As I read Wallace’s speech I could help but see the simple, yet valuable insight that he is driving all so lightly and that too through a college address. I can trust it to come only after long years of experience… because that is just what it takes to see things this way! He tackles the role of subjectivity in perspectives on life with an unseen clarity. Wallace says –

The only thing that’s capital-T True is that you get to decide how you’re gonna try to see it. This, I submit, is the freedom of a real education, of learning how to be well-adjusted. You get to consciously decide what has meaning and what doesn’t. You get to decide what to worship.

Freedom of real education is to decide for yourself what you think has meaning in life and what doesn’t. Last year, in class with high school students, I remember insisting to the students that – you decide what you want to do and what should be your grades in the board exams. It doesn’t matter what I expect or what your parents expect. Unconsciously and in a cruder form I was walking along this thought of freedom. I wanted to let students know that they are free to decide.

On the kinds of freedom, he goes on –

the kind (of freedom) that is most precious you will not hear much talk about much in the great outside world of wanting and achieving and [unintelligible — sounds like “displayal”]. The really important kind of freedom involves attention and awareness and discipline, and being able truly to care about other people and to sacrifice for them over and over in myriad petty, unsexy ways every day. That is real freedom. That is being educated, and understanding how to think. The alternative is unconsciousness, the default setting, the rat race, the constant gnawing sense of having had, and lost, some infinite thing.
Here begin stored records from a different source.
-- ==== Sys2Proof/Machine/Position.lean ====
section
/-!
DEFINITION. Program 0x0003 (R282 to R292), the group law (R294 to R296) and Byway's supervision of a position release (R302 to
R306).
-/
namespace Sys2Proof.Machine

/-! ### What both laws share -/

/-- T_p in seconds. -/
def State.tpS (s : State) (i : Fin 512) : Rat := s.tp i / 1000000000

/-- δ in seconds (R282). -/
def State.deltaS (s : State) (i : Fin 512) : Rat := (s.axes[i].pos.m : Rat) * s.tcS i

/-- t_k in ns: the extremum of the record. -/
def State.extTime (s : State) (p : Fin 64) : Rat := (s.recPair p 0x080 : Nat)

/-- The position law runs: the axis is enabled and no brake test drives it (Table 9.3, Table 12.7). -/
def State.posLaw (s : State) (i : Fin 512) : Bool := s.lawOn i && (s.brakeCurrent i).isNone

/-- The position task reads the setpoint mailbox (R22, R292): stale reads are counted, and a mailbox that stays overdue raises
`SETPOINT_STALE`. -/
def State.readSetpoint (s : State) (i : Fin 512) : State :=
  let r := s.setpoint i
  let x := s.axes[i].pos
  let fresh := r.seq != x.mboxSeq
  let s := s.updPos i fun x =>
    { x with
      tSet := r.tSet, pSet := r.p, vSet := r.v, aSet := r.a, noSource := r.noSource, mboxSeq := r.seq
      staleCnt := if fresh then x.staleCnt else satInc 16 x.staleCnt
      spSince := if fresh then s.now else x.spSince }
  let late := s.overdue i s.axes[i].pos.spSince (s.spPeriod i : Rat)
  let s := s.judgeStale i x.staleSp late 1
  s.updPos i fun x => { x with staleSp := late }

/-- Position, velocity and acceleration of the setpoint at an instant in ns (R285, Table 9.3): the commanded position is held in
`ENABLED_IDLE`. -/
def State.reference (s : State) (i : Fin 512) (t : Rat) : Rat × Rat × Rat :=
  let x := s.axes[i].pos
  if s.axes[i].st == .enabledIdle && s.axes[i].prof.source != .net then (ofPos64 s.axes[i].prof.cmdPos, 0, 0)
  else
    let r := extrapolate x.tSet (ofPos64 x.pSet) (ofVel64 x.vSet) (ofVel64 x.aSet) t
    (r.1, r.2, ofVel64 x.aSet)

/-- The thermal state of R289 step 2; `I2T_LIMIT` when derating begins. -/
def State.thermal (s : State) (i : Fin 512) : State :=
  let x := s.axes[i].pos
  let q := x.u1 / s.axF P.axIrated i
  let th := fp32 (x.theta + s.tpS i / s.axF P.axI2ttau i * (q * q - x.theta))
  let on := decide (1 ≤ th) || (x.i2t && !decide (th < mkRat 95 100))
  let s := s.updPos i fun x => { x with theta := th, i2t := on }
  if on && !x.i2t then s.raiseAxis i 0x0407 1 else s

/-- The limits L⁺ and L⁻ of R289 and R346, and whether the braking side is scaled; on an axis that a `NET` axis elsewhere names (R443)
at most those of its record (DEDUCED, log 111). -/
def State.limits (s : State) (i : Fin 512) : Rat × Rat × Bool :=
  let x := s.axes[i].pos
  let r := s.axF P.axIrated i
  let d (l : Rat) := if x.i2t then ratMin l r else l
  let sv := s.axF P.axStandvel i
  let regen := s.axisRegen i
  let k := s.regenFactor i
  let brakeNeg := regen && decide (sv < x.vHat)
  let brakePos := regen && decide (x.vHat < -sv)
  let h (l : Rat) := if s.isServo i && s.stallHoming i then ratMin l (s.axF P.axHomestallcur i) else l
  let owned := s.net.owned.contains i.val && s.axes[i].net.owned.isSome
  let o (w : Nat) (l : Rat) := if owned then ratMin l (fpToRat (BitVec.ofNat 32 w)) else l
  (o s.axes[i].net.ownLim.1 (h (if brakePos then k * d (s.axF P.axIlimpos i) else d (s.axF P.axIlimpos i))),
   o s.axes[i].net.ownLim.2 (h (if brakeNeg then k * d (s.axF P.axIlimneg i) else d (s.axF P.axIlimneg i))), brakeNeg || brakePos)

/-- s is held by the axis state (Table 9.3). -/
def State.stateHolds (s : State) (i : Fin 512) : Bool :=
  match s.axes[i].st with
  | .enabledIdle => false
  | .moving => s.ax P.axIntmove i != 1
  | _ => true

/-- `S_HOLD` (R290) for the error `e`. -/
def State.sHold (s : State) (i : Fin 512) (e : Rat) : Bool :=
  let x := s.axes[i].pos
  s.stateHolds i || (x.sat && decide (0 < e * x.satDir)) || s.axes[i].cur.intHold

/-- Publish u and its limits for the release δ after t_k (R282), and keep what the next release needs. -/
def State.publishU (s : State) (i : Fin 512) (p : Fin 64) (raw u lp ln vRef : Rat) (pRef : Int) (regen : Bool) : State :=
  let sat := u != raw
  let x := s.axes[i].pos
  let s := s.publishCur i u lp ln vRef pRef (s.sampleCount p + x.m) false
  let s := s.flagFault i x.sat sat x.satAt 0x0406 0
  s.updPos i fun x =>
    { x with
      u2 := x.u1, u1 := u, lPos := lp, lNeg := ln, sat := sat, satDir := if sat then ratSign raw else 0, regen := regen
      satAt := if sat then some s.now else x.satAt }

/-- The law is off (Table 9.3): `LAW_OFF`, u = 0, s = 0, and p_r follows the actual position; the limits are formed at every release
(R289). -/
def State.publishOff (s : State) (i : Fin 512) (p : Fin 64) (pRef : Int) : State :=
  let (lp, ln, regen) := s.limits i
  let s := s.publishCur i 0 lp ln 0 pRef (s.sampleCount p + s.axes[i].pos.m) true
  s.updPos i fun x =>
    { x with u2 := 0, u1 := 0, lPos := lp, lNeg := ln, s := 0, sat := false, satDir := 0, regen := regen, intHold := false, pRef := pRef, err := 0 }

/-! ### Supervision (R302 to R306) -/

/-- The following-error check of R302 and the drift check of R304. -/
def State.superviseFe (s : State) (i : Fin 512) (e : Rat) : State :=
  let checked := s.lawOn i && !(s.isServo i && s.stallHoming i)
  let x := s.axes[i].pos
  let warn : Rat := s.ax P.axFewarn i
  let lim : Rat := s.ax P.axFelim i
  let hold : Rat := s.ax P.axHoldwin i
  let m := ratAbs e
  let w := checked && warn != 0 && decide (warn < m)
  let s := s.flagFault i x.feWarn w x.warnAt 0x0402 1
  let s := s.updPos i fun x => { x with err := fp32 e, feWarn := w, warnAt := if w then some s.now else x.warnAt }
  let s := if checked && lim != 0 && decide (lim < m) then s.raiseAxis i 0x0401 (s.ax P.axFeclass i) else s
  if s.axes[i].st == .enabledIdle && s.axes[i].prof.source != .net && hold != 0 && decide (hold < m) then s.raiseAxis i 0x0404 (s.ax P.axHoldclass i) else s

/-- Byway's supervision at a position release of a local axis, whatever its program. -/
def State.supervise (s : State) (i : Fin 512) (e v p : Rat) : State :=
  let miss := s.axes[i].cur.tblMissed
  let s := s.updAxis i fun a => { a with pos := { a.pos with tblMiss := miss }, cur := { a.cur with tblMissed := false } }
  let still := s.axes[i].pos.sat && decide (ratAbs v ≤ s.axF P.axStandvel i)
  let s := s.updPos i fun x => { x with satStill := s.heldSince still x.satStill }
  (((s.keepStand i).superviseFe i e).superviseSpeed i v).superviseSw i p

/-! ### Program 0x0003 -/

/-- The observer (R284). With the law off it runs with u = 0. -/
def State.posObserve (s : State) (i : Fin 512) (p : Fin 64) (on : Bool) : State :=
  let x := s.axes[i].pos
  let k := s.axes[i].coef
  let t := s.tpS i
  let d := s.deltaS i
  let ka := fpVal k.kacc
  let u1 := if on then x.u1 else 0
  let u2 := if on then x.u2 else 0
  let z := Config.exp (-(2 * Config.pi * fpVal k.posobsbw * t))
  let b := 1 - z
  let l1 := 1 - z * z * z
  let l2 := (3 * b * b - mkRat 3 2 * b * b * b) / t
  let l3 := b * b * b / (t * t)
  let pb := ofPos64 x.pHat + t * x.vHat + t * t / 2 * x.aHat + ka * (u2 * (d * t - d * d / 2) + u1 * (t - d) * (t - d) / 2)
  let vb := x.vHat + t * x.aHat + ka * (u2 * d + u1 * (t - d))
  let nu := fp32 (ofPos64 (s.recPos p) - pb)
  let amax := mkRat 3 2 * ka * ratMax (s.axF P.axIlimpos i) (s.axF P.axIlimneg i)
  s.updPos i fun x =>
    { x with pHat := toPos64 (pb + l1 * nu), vHat := fp32 (vb + l2 * nu), aHat := fp32 (ratClamp (-amax) amax (x.aHat + l3 * nu)) }

/-- The law (R285, R289, R290). -/
def State.posControl (s : State) (i : Fin 512) (p : Fin 64) : State :=
  let x := s.axes[i].pos
  let k := s.axes[i].coef
  let t := s.tpS i
  let d := s.deltaS i
  let ka := fpVal k.kacc
  let om := 2 * Config.pi * fpVal k.posbw
  let ap := ka * x.u1 + x.aHat
  let pa := ofPos64 x.pHat + x.vHat * d + ap * d * d / 2
  let va := x.vHat + ap * d
  let r := s.reference i (s.extTime p + d * 1000000000)
  let e := fp32 (ofPos64 (toPos64 r.1) - pa)
  let hold := s.sHold i e
  let sI := if hold then x.s else fp32 (x.s + e * t)
  let acmd := fpVal k.aff * r.2.2 + 2 * om * (fpVal k.vff * r.2.1 - va) + om * om * e + fpVal k.posint * om * om * sI - x.aHat
  let (lp, ln, regen) := s.limits i
  let raw := fp32 (acmd / ka)
  let u := ratClamp (-ln) lp raw
  let s := s.updPos i fun x => { x with s := sI, intHold := hold, pRef := toPos64 (s.reference i (s.extTime p)).1 }
  s.publishU i p raw u lp ln r.2.1 (toPos64 r.1) regen

/-- An axis whose INIT has ended enters `ENABLED_IDLE` at this release: `q` becomes the commanded position, s and â start at 0
(R555, Table 9.3). -/
def State.enterIfReady (s : State) (i : Fin 512) (q : Int) : State :=
  if s.axes[i].st == .ready && s.axes[i].energ == .running && s.axes[i].enable.isSome then
    (s.updPos i fun x => { x with s := 0, aHat := 0, u1 := 0, u2 := 0 }).enterEnabled i q
  else s

/-- A release of program 0x0003 on an axis with feedback. -/
def State.posRelease (s : State) (i : Fin 512) (p : Fin 64) : State :=
  let s := s.updAxis i fun a => { a with posOld := a.pos }
  let s := (s.readSetpoint i).posObserve i p (s.posLaw i)
  let s := (s.enterIfReady i s.axes[i].pos.pHat).thermal i
  let s := if s.posLaw i then s.posControl i p else s.publishOff i p s.axes[i].pos.pHat
  let e := ofPos64 s.axes[i].pos.pRef - ofPos64 (s.recPos p)
  s.supervise i e s.axes[i].pos.vHat (ofPos64 s.axes[i].pos.pHat)

/-- A release on a stepper axis without an encoder (Table 9.2): p_ref is forwarded with `LAW_OFF`; p equals p_ref. -/
def State.openRelease (s : State) (i : Fin 512) (p : Fin 64) : State :=
  let s := (s.readSetpoint i).enterIfReady i s.axes[i].prof.cmdPos
  let r := if s.lawOn i then s.reference i (s.extTime p + s.deltaS i * 1000000000) else (ofPos64 s.axes[i].prof.cmdPos, 0, 0)
  let q := toPos64 r.1
  let s := s.publishCur i 0 (s.axF P.axIlimpos i) (s.axF P.axIlimneg i) r.2.1 q (s.sampleCount p + s.axes[i].pos.m) true
  let s := s.updPos i fun x => { x with pHat := q, vHat := fp32 r.2.1, pRef := q, err := 0 }
  s.supervise i 0 r.2.1 r.1

/-- Supervision of an axis under a user program: its actual position and velocity (Chapter 9, "Supervision"). -/
def State.userRelease (s : State) (i : Fin 512) (p : Fin 64) : State :=
  let s := s.readSetpoint i
  let s := s.updPos i fun x => { x with pHat := s.recPos p, vHat := fp32 (s.recVel p) }
  let s := s.enterIfReady i (s.recPos p)
  let r := if s.lawOn i then s.reference i (s.extTime p) else (ofPos64 (s.recPos p), 0, 0)
  let s := s.updPos i fun x => { x with pRef := toPos64 r.1 }
  s.supervise i (r.1 - ofPos64 (s.recPos p)) (s.recVel p) (ofPos64 (s.recPos p))

/-- A release of the position task of an axis. A member of a group has none of its own (R294). -/
def execPositionLoopRelease (i : Fin 512) (s : State) : Out :=
  s.main
    (match s.portOf i with
     | some p =>
       if !s.releases i 1 || s.ax P.axGroup i != 0 then s
       else
         let s := s.takeLate .ax i.val
         if s.ax P.axPosprog i != 0 then s.axisCycle fun s => s.userRelease i p
         else if s.openLoop i then (s.axisCycle fun s => s.openRelease i p).checkpoint i 1
         else (s.axisCycle fun s => s.posRelease i p).checkpoint i 1
     | none => s)

/-! ### Groups (R293 to R296) -/

/-- The axis leads its group (R293). -/
def State.leads (s : State) (i : Fin 512) : Bool := s.ax P.axGroup i != 0 && (s.groupMembers i).head? == some i

/-- A group table (Table 9.5). -/
structure GroupTable where
  n : Nat
  m : Nat
  nx : Nat
  bs : List Byte

def groupTable (bs : List Byte) : GroupTable := ⟨u8 bs 0, u8 bs 1, u8 bs 2, bs⟩

/-- Offset of matrix `k` in the order Φ, Γ, K, Ks, H. -/
def GroupTable.base (g : GroupTable) (k : Nat) : Nat :=
  let w := 3 * g.n + g.m
  16 + 12 * g.m + 4 * ([g.nx * g.nx, g.nx * w, g.n * g.nx, g.n * g.n, g.n * w].take k).sum

/-- An entry of a matrix with `cols` columns. -/
def GroupTable.entry (g : GroupTable) (k cols r c : Nat) : Rat := fpToRat (fp g.bs (g.base k + 4 * (r * cols + c)))

/-- Product of a matrix with a vector. -/
def GroupTable.mulVec (g : GroupTable) (k rows : Nat) (v : List Rat) : List Rat :=
  (List.range rows).map fun r => sumOf (v.zipIdx.map fun x => g.entry k v.length r x.2 * x.1)

def addVec (a b : List Rat) : List Rat := List.zipWith (· + ·) a b

/-- The tension errors tt_j (R295). -/
def State.tension (s : State) (l : Fin 512) (g : GroupTable) : List Rat :=
  (List.range g.m).map fun j =>
    let o := 16 + 12 * j
    let q : Fin 64 := ⟨u8 g.bs o % 64, Nat.mod_lt _ (by decide)⟩
    let ref := fpVal (s.ax P.axTensref l / 256 ^ (4 * j) % 2 ^ 32)
    fp32 (fpToRat (fp g.bs (o + 4)) * s.recY q (u8 g.bs (o + 1)) - fpToRat (fp g.bs (o + 8)) - ref)

/-- Error of a member against its own setpoint at t_k, and its reference (R295). -/
def State.memberError (s : State) (j : Fin 512) : Rat :=
  match s.portOf j with
  | some p => fp32 (ofPos64 (toPos64 (s.reference j (s.extTime p)).1) - ofPos64 (s.recPos p))
  | none => 0

/-- One member publishes its u (R289, R295). -/
def State.publishMember (s : State) (j : Fin 512) (raw : Rat) : State :=
  match s.portOf j with
  | none => s
  | some p =>
    let r := s.reference j (s.extTime p)
    if s.posLaw j then
      (let (lp, ln, regen) := s.limits j
       let raw := fp32 raw
       (s.updPos j fun x => { x with pRef := toPos64 r.1 }).publishU j p raw (ratClamp (-ln) lp raw) lp ln r.2.1 (toPos64 r.1) regen)
    else s.publishOff j p (s.recPos p)

/-- The measured state of a member: its position and velocity take the place of the estimates. -/
def State.memberRead (s : State) (j : Fin 512) : State :=
  match s.portOf j with
  | none => s
  | some p =>
    let s := (s.readSetpoint j).updPos j fun x => { x with pHat := s.recPos p, vHat := fp32 (s.recVel p) }
    (s.enterIfReady j (s.recPos p)).thermal j

/-- A release of the group task (R295, R296). -/
def State.groupRelease (s : State) (l : Fin 512) : State :=
  let ms := s.groupMembers l
  let g := groupTable ((assocGet? s.tables.group l.val).getD [])
  let s := ms.foldl State.memberRead s
  let t := s.tpS l
  let on := ms.all s.posLaw
  let es := ms.map fun j => if s.posLaw j then s.memberError j else 0
  let w := es ++ s.tension l g ++ ms.map (fun j => s.axes[j].pos.u1)
    ++ ms.map (fun j => (s.reference j s.nowRat).2.2)
  let x := if on then (addVec (g.mulVec 0 g.nx (s.axes[l].pos.x ++ List.replicate (g.nx - s.axes[l].pos.x.length) 0)) (g.mulVec 1 g.nx w)).map fp32
           else List.replicate g.nx 0
  let s := s.updPos l fun y => { y with x := x }
  let s := (ms.zip es).foldl (fun s je =>
    let hold := s.sHold je.1 je.2
    s.updPos je.1 fun y =>
      { y with s := if !on then 0 else if hold then y.s else fp32 (y.s + je.2 * t), intHold := on && hold }) s
  let sv := ms.map fun j => s.axes[j].pos.s
  let u := addVec (addVec (g.mulVec 2 g.n x) (g.mulVec 3 g.n sv)) (g.mulVec 4 g.n w)
  let s := (ms.zip u).foldl (fun s ju => s.publishMember ju.1 ju.2) s
  (ms.zip es).foldl (fun s je => s.supervise je.1 je.2 s.axes[je.1].pos.vHat (ofPos64 s.axes[je.1].pos.pHat)) s

def execGroupTaskRelease (l : Fin 512) (s : State) : Out :=
  s.main
    (if s.leads l && s.releases l 1 then
       (((s.groupMembers l).foldl (fun s j => s.takeLate .ax j.val) s).axisCycle fun s => s.groupRelease l).checkpoint l 1
     else s)

end Sys2Proof.Machine
end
Personally, this real freedom he mentions has been difficult for me to be mindful of and practice. Every once in a while, it becomes so natural to join the race for better jobs, higher salaries, more things to make life better and similar such things that are regarded as natural and justifiable pursuits. Nothing short of amazing that we sometimes point complaining fingers at it and sleep, only to wake up and do the same. Wallace is affirming the same difficulty in a stronger tone as he concludes with this –

It is unimaginably hard to do this, to stay conscious and alive in the adult world day in and day out. Which means yet another grand cliché turns out to be true: your education really IS the job of a lifetime. And it commences: now.

Every few weeks I sort of lose the plot and begin getting worked up about the little things that demand attention and time. Then, readings likes these bring it all back and sort of insist that the daily is important, but larger picture of what is the meaning of all the pursuits that we fill life with, is necessary.